Breakfast, lunch and dinner: Have we always eaten them?

By Denise Winterman BBC News Magazine

British people - and many others across the world - have been brought up on the

idea of three square meals a day as a normal eating pattern, but it wasn't

always that way.

People are repeatedly told the hallowed family dinner around a table is in

decline and the UK is not the only country experiencing such change.

The case for breakfast, missed by many with deleterious effects, is that it

makes us more alert, helps keep us trim and improves children's work and

behaviour at school.

But when people worry that breaking with the traditional three meals a day is

harmful, are they right about the traditional part? Have people always eaten in

that pattern?

Breakfast

Fry-up breakfast

Breakfast as we know it didn't exist for large parts of history. The Romans

didn't really eat it, usually consuming only one meal a day around noon, says

food historian Caroline Yeldham. In fact, breakfast was actively frowned upon.

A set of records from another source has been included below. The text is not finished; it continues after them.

/-- clockClass, clockAccuracy, offsetScaledLogVariance and traceability of a record (Table 9-3). -/
def ptpQuality (r : EpochRec) (lostClass : Nat) : Nat × Nat × Nat × Bool :=
  match r.state with
  | .locked => (6, ptpAccuracy r.errorBound, 0x4E5D, true)
  | .holdover => (7, ptpAccuracy r.errorBound, 0x4E5D, true)
  | .lost => (lostClass, 0xFE, 0xFFFF, false)
  | _ => (248, 0xFE, 0xFFFF, false)

/-- The low octet of the flagField (R202): none of the scale's flags for scale TENANT. -/
def ptpFlagLow (r : EpochRec) (tenant : Bool) (lostClass : Nat) : Nat :=
  let tr := boolNat (ptpQuality r lostClass).2.2.2
  if tenant then 16 * tr + 32 * tr
  else boolNat (r.li = 1) + 2 * boolNat (r.li = 2) + 4 * tr + 8 + 16 * tr + 32 * tr

/-! ## Issuing (R197 to R202) -/

/-- Moon `k`'s linear count at a moon 0 instant. -/
def Eng.projCount (e : Eng) (k t : Nat) : Nat := (e.project k t).lin.toNat

/-- A message's content once its departure instant is known: type, correctionField, log interval and body. -/
structure PtpOut where
  type : Nat
  twoStep : Bool
  corr : Int
  log : Int
  body : Bytes
  deriving DecidableEq, Repr

/-- The whole message of an instance for an instant `t`, with its TLV when the instance authenticates. -/
def Eng.ptpBuild (e : Eng) (x : Ctx) (n p seq : Nat) (unicast : Bool) (t : Nat) (o : PtpOut) : Bytes :=
  let rx := x.lin 0
  let k := e.nAt (Od.PTP_INST.moon n) rx
  let r := (e.project k t).rec_
  let spp := e.nAt (Od.PTP_INST.auth_spp n) rx
  let tenant := e.n (Od.MOON_CONFIG.scale k) = 3
  let ident := e.clockId x ++ beBytes 2 (p + 1)
  let fl : PtpFlags := ⟨o.twoStep, unicast, ptpFlagLow r tenant (e.nAt (Od.PTP_INST.lost_class n) rx)⟩
  let m := ptpMsg o.type (e.nAt (Od.PTP_INST.domain n) rx) fl o.corr ident seq o.log o.body (if spp = 0xFF then 0 else 26)
  match (if spp = 0xFF then none else e.saOf spp) with
  | some a => e.authAppend a m
  | none => m

/-- The instance may send: enabled, its moon enabled, not in Eclipse (R209). -/
def Eng.ptpMaySend (e : Eng) (x : Ctx) (n : Nat) : Bool :=
  e.nAt (Od.PTP_INST.enable n) (x.lin 0) != 0 && (x.core.moon (e.nAt (Od.PTP_INST.moon n) (x.lin 0))).adv && !e.flt.eclipse

/-- Messages sent in the present 10^9 ticks stay within 80,000,000 (R197). -/
def Eng.ptpRateOk (e : Eng) (x : Ctx) : Bool :=
  e.ptp.rateWindow != x.tick / 1000000000 || e.ptp.rateUsed < 80000000

/-- Count a message against the rate. -/
def Eng.ptpRateTake (e : Eng) (x : Ctx) : Eng :=
  let w := x.tick / 1000000000
  { e with ptp := { e.ptp with rateWindow := w, rateUsed := if e.ptp.rateWindow = w then e.ptp.rateUsed + 1 else 1 } }

/-- A message of instance `n` that goes out or is dropped with cause AUTH when its association is not valid (R204):
placed for the receive instant `rx`, and built at the instant found. Answers that instant. -/
def Eng.ptpSend (e : Eng) (x : Ctx) (n : Nat) (d : PtpEnds) (rx seq : Nat) (unicast event : Bool)
    (grid : List GridPoint) (body : Nat → PtpOut) : Option GridPoint × Eng :=
  let spp := e.nAt (Od.PTP_INST.auth_spp n) (x.lin 0)
  if spp ≠ 0xFF ∧ (e.saOf spp).isNone then
    (none, (e.inc64 (Od.PTP_INST_STATS.dropped n)).orb Od.PTP_STATUS.sticky 4)
  else
    let frame (t : Nat) := ptpFrame d event (e.ptpBuild x n d.port seq unicast t (body t))
    let prio := e.prioOf d.port d.tags
    match e.placeAnswer x d.port rx (wireLen (frame 0)) prio grid with
    | .refused k => (none, (e.depMiss x d.port k).depTell x d.port k (.ptp n))
    | .at_ g => (some g, (e.ptpRateTake x).reserve x d.port g (frame g.at_) prio false (.ptp n))

/-- The fields of a timestamp: the 80-bit timestamp and the fraction in 2^-16 ns (R198). -/
def stampOf (c : Nat) : Bytes × Nat := (ptpBytes c, c % 65536)

/-- A Sync at an instant, one-step or two-step (R198, R199). -/
def Eng.syncOut (e : Eng) (k : Nat) (two : Bool) (log : Int) (t : Nat) : PtpOut :=
  let s := stampOf (e.projCount k t)
  ⟨0, two, if two then 0 else (s.2 : Int), log, s.1⟩

/-- The Follow_Up of a Sync that left at an instant (R199). -/
def Eng.followOut (e : Eng) (k : Nat) (log : Int) (syncT : Nat) : PtpOut :=
  let s := stampOf (e.projCount k syncT)
  ⟨8, false, (s.2 : Int), log, s.1⟩

/-- An Announce at an instant (R202). -/
def Eng.announceOut (e : Eng) (x : Ctx) (n k : Nat) (log : Int) (t : Nat) : PtpOut :=
  let rx := x.lin 0
  let r := (e.project k t).rec_
  let q := ptpQuality r (e.nAt (Od.PTP_INST.lost_class n) rx)
  let utc : Int := if e.n (Od.MOON_CONFIG.scale k) = 3 then 0 else r.taiUtc
  ⟨11, false, 0, log, (stampOf (e.projCount k t)).1 ++ beBytes 2 (unsigned 16 utc) ++ [0] ++
    [byte (e.nAt (Od.PTP_INST.priority1 n) rx), byte q.1, byte q.2.1] ++ beBytes 2 q.2.2.1 ++
    [byte (e.nAt (Od.PTP_INST.priority2 n) rx)] ++ e.clockId x ++ beBytes 2 0 ++
    [byte (e.nAt (Od.PTP_INST.time_source n) rx)]⟩

/-- Send a Sync and, when it is two-step and has its slot, its Follow_Up (R199). -/
def Eng.sendSync (e : Eng) (x : Ctx) (n : Nat) (d : PtpEnds) (seq : Nat) (unicast : Bool) (log : Int)
    (grid : List GridPoint) : Eng :=
  let k := e.nAt (Od.PTP_INST.moon n) (x.lin 0)
  let two := e.nAt (Od.PTP_INST.two_step n) (x.lin 0) != 0
  let r := e.ptpSend x n d (x.lin 0) seq unicast true grid (fun t => e.syncOut k two log t)
  match two, r.1 with
  | true, some g => (r.2.ptpSend x n d g.at_ seq unicast false grid (fun _ => e.followOut k log g.at_)).2
  | _, _ => r.2

/-- Send an Announce. -/
def Eng.sendAnnounce (e : Eng) (x : Ctx) (n : Nat) (d : PtpEnds) (seq : Nat) (unicast : Bool) (log : Int)
    (grid : List GridPoint) : Eng :=
  let k := e.nAt (Od.PTP_INST.moon n) (x.lin 0)
  (e.ptpSend x n d (x.lin 0) seq unicast false grid (fun t => e.announceOut x n k log t)).2

/-! ## The grant table (R193 to R195) -/

/-- The ticks of a log period. -/
def logTicks (k : Int) : Nat := if 0 ≤ k then 1000000000 * 2 ^ k.toNat else 1000000000 / 2 ^ (-k).toNat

"The Romans believed it was healthier to eat only one meal a day," she says.

"They were obsessed with digestion and eating more than one meal was considered

a form of gluttony. This thinking impacted on the way people ate for a very

long time."

Continue reading the main story

A brief history of brunch

Eggs Benedict

Brunch is a portmanteau of "breakfast" and "lunch(eon)"

It is thought the meal has its roots in British 19th Century hunt breakfasts -

lavish multi-course meals

In 1895, Guy Beringer wrote a column for Hunter's Weekly arguing the case for

inventing a whole new meal for late Sunday mornings, mainly for Saturday night

partygoers

The following year he was mentioned in an issue of Punch, which announced "to

be fashionable nowadays we must 'brunch'"

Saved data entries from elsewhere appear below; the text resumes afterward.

-- ==== Sys2Proof/Machine/BootOps.lean ====
section
/-! DEFINITION. The writes of area 78 (spec/21_boot_power_dump.md): the reset command, the automatic reset, the image slots and the checks of
R425, the rollback bits, the power flags, the thermal warning, and the fatal dump's objects. -/

namespace Sys2Proof.Machine

/-! ## Resets (R422) -/

/-- A write of RESET_CTRL.command: WARM. The reset falls at the end of the command. -/
def resetWrite (e : Eng) : WriteRes := (stOk, { e with boot := { e.boot with warmAsked := true } })

/-- A write of auto_reset_s: 0, or 10 to 3,600 and at least the linger plus 4 s (R422). -/
def autoResetWrite (v : Int) (e : Eng) : WriteRes :=
  if v = 0 ∨ (10 ≤ v ∧ v ≤ 3600 ∧ e.i Od.FLT_GLOBAL.linger_s + 4 ≤ v) then (stOk, e.set Od.RESET_CTRL.auto_reset_s v) else (stRange, e)

/-! ## Images (R425, R427) -/

/-- An image's public key as its 97 bytes, uncompressed. -/
def Image.pubKey (i : Image) : Bytes := byte 4 :: beBytes 96 (Config.imageField i.data 3)

/-- An image's signature verifies over its SHA-256 hash (R425 check 2). -/
def Image.signed (i : Image) : Bool :=
  let q := Config.imageField i.data 3 % 2 ^ 768
  curveP384.verify (q / 2 ^ 384) (q % 2 ^ 384) (beNat (sha256 (i.data.take (Config.imageField i.data 6))))
    (Config.imageField i.data 4 % 2 ^ 384) (Config.imageField i.data 5 % 2 ^ 384)

/-- The checks of R425 in order, as BOOT_STATUS.refused has them: 1 passed, 2 KEY_HASH, 3 SIGNATURE, 4 ROLLBACK, 5 FLASH. An erased slot
holds no key. -/
def Image.check (x : Ctx) (i : Image) : Nat :=
  if !i.readable then 5
  else if i.data.isEmpty || leNat (sha256 i.pubKey) != x.fuses.keyHash then 2
  else if !i.signed then 3
  else if i.secVersion < x.fuses.rollback then 4
  else 1

/-- The image of slot `s`. -/
def Eng.slotImage (e : Eng) (s : Nat) : Image := nth e.flash.images s Image.none

/-- Slot `s` is the one that runs. -/
def Eng.slotRuns (e : Eng) (s : Nat) : Bool := e.boot.fw && e.boot.slot == s

/-- The size of FW_IMAGE.data. -/
def imageSize : Nat := 33554432

/-- The bytes of an image slot of the flash that is fitted: at most 32 MiB, and half of what it has beyond 16 MiB (R445). -/
def slotBytes : Nat := min 32 ((64 * 2 ^ Config.flashKind.val - 16) / 2) * 2 ^ 20

/-- A part's limits (R374): at most 1,024 bytes, and within the value. -/
def partOk (size offset len : Nat) : Bool := len ≤ 1024 && offset + len ≤ size

/-- The staging that a part at an offset continues: one begun at offset 0 that has come so far, with its last part accepted no more
than 10 s before this one arrived. -/
def Eng.stagingFor (e : Eng) (k : Key) (offset arrived : Nat) : Option Staging :=
  if offset = 0 then some ⟨0, [], arrived⟩
  else
    match tget e.front.stages k with
    | some g => if g.next = offset ∧ stDiff arrived g.at_ ≤ tenSeconds then some g else none
    | none => none

/-- Drop a staging. -/
def Eng.stageDrop (e : Eng) (k : Key) : Eng := { e with front := { e.front with stages := tdel e.front.stages k } }

/-- A part of `len` bytes of a value of `size` that arrived at a short time, with the bytes to keep of it: out of order it is RANGE and the staging is dropped; else `take`
accepts the part, and the part that reaches the end applies the whole value through `whole` (R374). -/
def stagePart (x : Ctx) (k : Key) (size offset len : Nat) (bytes : Bytes) (arrived : Nat) (take : Eng → WriteRes)
    (whole : Bytes → Eng → WriteRes) (e : Eng) : WriteRes :=
  match e.stagingFor k offset arrived with
  | none => (stRange, e.stageDrop k)
  | some g =>
    let w := take e
    let all := g.bytes ++ bytes
    if w.1 ≠ stOk then (w.1, w.2.stageDrop k)
    else if offset + len = size then whole all (w.2.stageDrop k)
    else (stOk, { w.2 with front := { w.2.front with stages := tput w.2.front.stages k ⟨offset + len, all, x.st 0⟩ } })

/-- A part of FW_IMAGE.data goes into the selected slot (R427); a part at offset 0 begins the image anew. -/
def fwPart (offset : Nat) (bytes : Bytes) (e : Eng) : WriteRes :=
  let s := e.n Od.FW_IMAGE.slot
  if e.slotRuns s then (stInUse, e)
  else
    let old := (e.slotImage s).data
    let i : Image := ⟨true, if offset = 0 then bytes else padTo offset (old.take offset) ++ bytes⟩
    (stOk, { e with flash := { e.flash with images := setNth e.flash.images s i } })

/-- A part of FW_IMAGE.data, in order (R374, R427). -/
def fwStage (x : Ctx) (offset : Nat) (bytes : Bytes) (arrived : Nat) (e : Eng) : WriteRes :=
  stagePart x Od.FW_IMAGE.data imageSize offset bytes.length [] arrived (fwPart offset bytes) (fun _ e => (stOk, e)) e

/-- A write of 1 to FW_IMAGE.commit: IN_USE for the running slot, RANGE for an image longer than its slot or when a check fails, else the
slot is preferred (R427, R445). -/
def fwCommit (x : Ctx) (v : Int) (e : Eng) : WriteRes :=
  let s := e.n Od.FW_IMAGE.slot
  if v = 0 then (stOk, e)
  else if e.slotRuns s then (stInUse, e)
  else if slotBytes < Config.imageField (e.slotImage s).data 7 ∨ (e.slotImage s).check x ≠ 1 then (stRange, e)
  else (stOk, { e with flash := { e.flash with preferred := s } })

/-- A write of 1 to FUSE.advance_rollback: RANGE when the other slot's image would stop booting, else the bits up to the running image's
security version are blown at the end of the command (R427). -/
def rollbackWrite (x : Ctx) (v : Int) (e : Eng) : WriteRes :=
  let o := e.slotImage (1 - e.boot.slot)
  let v' := max x.fuses.rollback (min 64 e.image.secVersion)
  if v = 0 then (stOk, e)
  else if !o.data.isEmpty && o.secVersion < e.image.secVersion then (stRange, e)
  else (stOk, { e with boot := { e.boot with rollbackTo := some v' } })

/-! ## Power and temperature (R418, R432) -/

/-- A write of PWR_STATUS.sticky: bit 1 clears the peaks, which start again from the temperatures now shown. -/
def pwrStickyClear (v : Int) (e : Eng) : WriteRes :=
  let e := e.andc Od.PWR_STATUS.sticky v.toNat
  (stOk, if bitOf v.toNat 1 then (List.range 16).foldl (fun e i => e.set (Od.THERM.peak i) (e.i (Od.THERM.now i))) e else e)

/-- A write of warn_c: 0 °C up to 5 °C below the shutdown threshold. -/
def warnWrite (x : Ctx) (v : Int) (e : Eng) : WriteRes :=
  if 0 ≤ v ∧ v ≤ x.shutdownC - 5 * 128 then (stOk, e.set Od.THERM_CFG.warn_c v) else (stRange, e)

/-! ## The fatal dump (R429 to R431) -/

/-- A write of 1 to dump_now: firmware, while it runs, is asked for a dump; an Eclipse dump already asked for stands. -/
def dumpNowWrite (v : Int) (e : Eng) : WriteRes :=
  (stOk, if v = 1 && e.fwRuns && e.dump.asked.isNone then { e with dump := { e.dump with asked := some 2 } } else e)

/-- Dump slot `s`. -/
def Eng.dumpSlot (e : Eng) (s : Nat) : DumpSlot := nth e.flash.dumps s DumpSlot.erased

/-- Change dump slot `s`. -/
def Eng.setDump (e : Eng) (s : Nat) (d : DumpSlot) : Eng := { e with flash := { e.flash with dumps := setNth e.flash.dumps s d } }

/-- A write of a slot mask to DUMP_CTRL.clear: BUSY while a dump is being written, else those slots are erased. -/
def dumpClearWrite (v : Int) (e : Eng) : WriteRes :=
  if e.dump.writing.isSome then (stBusy, e)
  else (stOk, (List.range 2).foldl (fun e s => if bitOf v.toNat s then e.setDump s DumpSlot.erased else e) e)

/-- A write of DUMP_READ members: a chunk index at or beyond the selected dump's is RANGE (R431). -/
def dumpReadWrite (vs : List (Key × Int)) (e : Eng) : WriteRes :=
  let f := e.setAll vs
  let len := (f.dumpSlot (f.n Od.DUMP_READ.slot)).bytes.length
  if vs.any (fun p => p.1 == Od.DUMP_READ.chunk_index) && ceilDiv len 1024 ≤ f.n Od.DUMP_READ.chunk_index then (stRange, e) else (stOk, f)

end Sys2Proof.Machine
end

While the concept is British, it's the Americans who really embraced it

It reportedly became popular in 1930s Chicago when film stars and the like

stopped off in the city between trains for a late morning meal

Sunday brunch became even more popular in the US after World War II, when there

was a decline in American churchgoers

This trend continued as the more formal 1950s gave way to the '60s

Back then brunch menus included clam cocktails and calf's liver with hash

browns, nowadays it's more likely to be Eggs Benedict

Source: The Smithsonian

How to cook Eggs Benedict

Try the stress-free full English breakfast

In the Middle Ages monastic life largely shaped when people ate, says food

historian Ivan Day. Nothing could be eaten before morning Mass and meat could

only be eaten for half the days of the year. It's thought the word breakfast

entered the English language during this time and literally meant "break the

night's fast".

Religious ritual also gave us the full English breakfast. On Collop Monday, the

day before Shrove Tuesday, people had to use up meat before the start of Lent.

Much of that meat was pork and bacon as pigs were kept by many people. The meat

was often eaten with eggs, which also had to be used up, and the precursor of

the full English breakfast was born.

But at the time it probably wasn't eaten in the morning.

In about the 17th Century it is believed that all social classes started eating

breakfast, according to chef Clarissa Dickson Wright. After the restoration of

Charles II, coffee, tea and dishes like scrambled eggs started to appear on the

tables of the wealthy. By the late 1740s, breakfast rooms also started

appearing in the homes of the rich.

This morning meal reached new levels of decadence in aristocratic circles in

the 19th Century, with the fashion for hunting parties that lasted days, even

weeks. Up to 24 dishes would be served for breakfast.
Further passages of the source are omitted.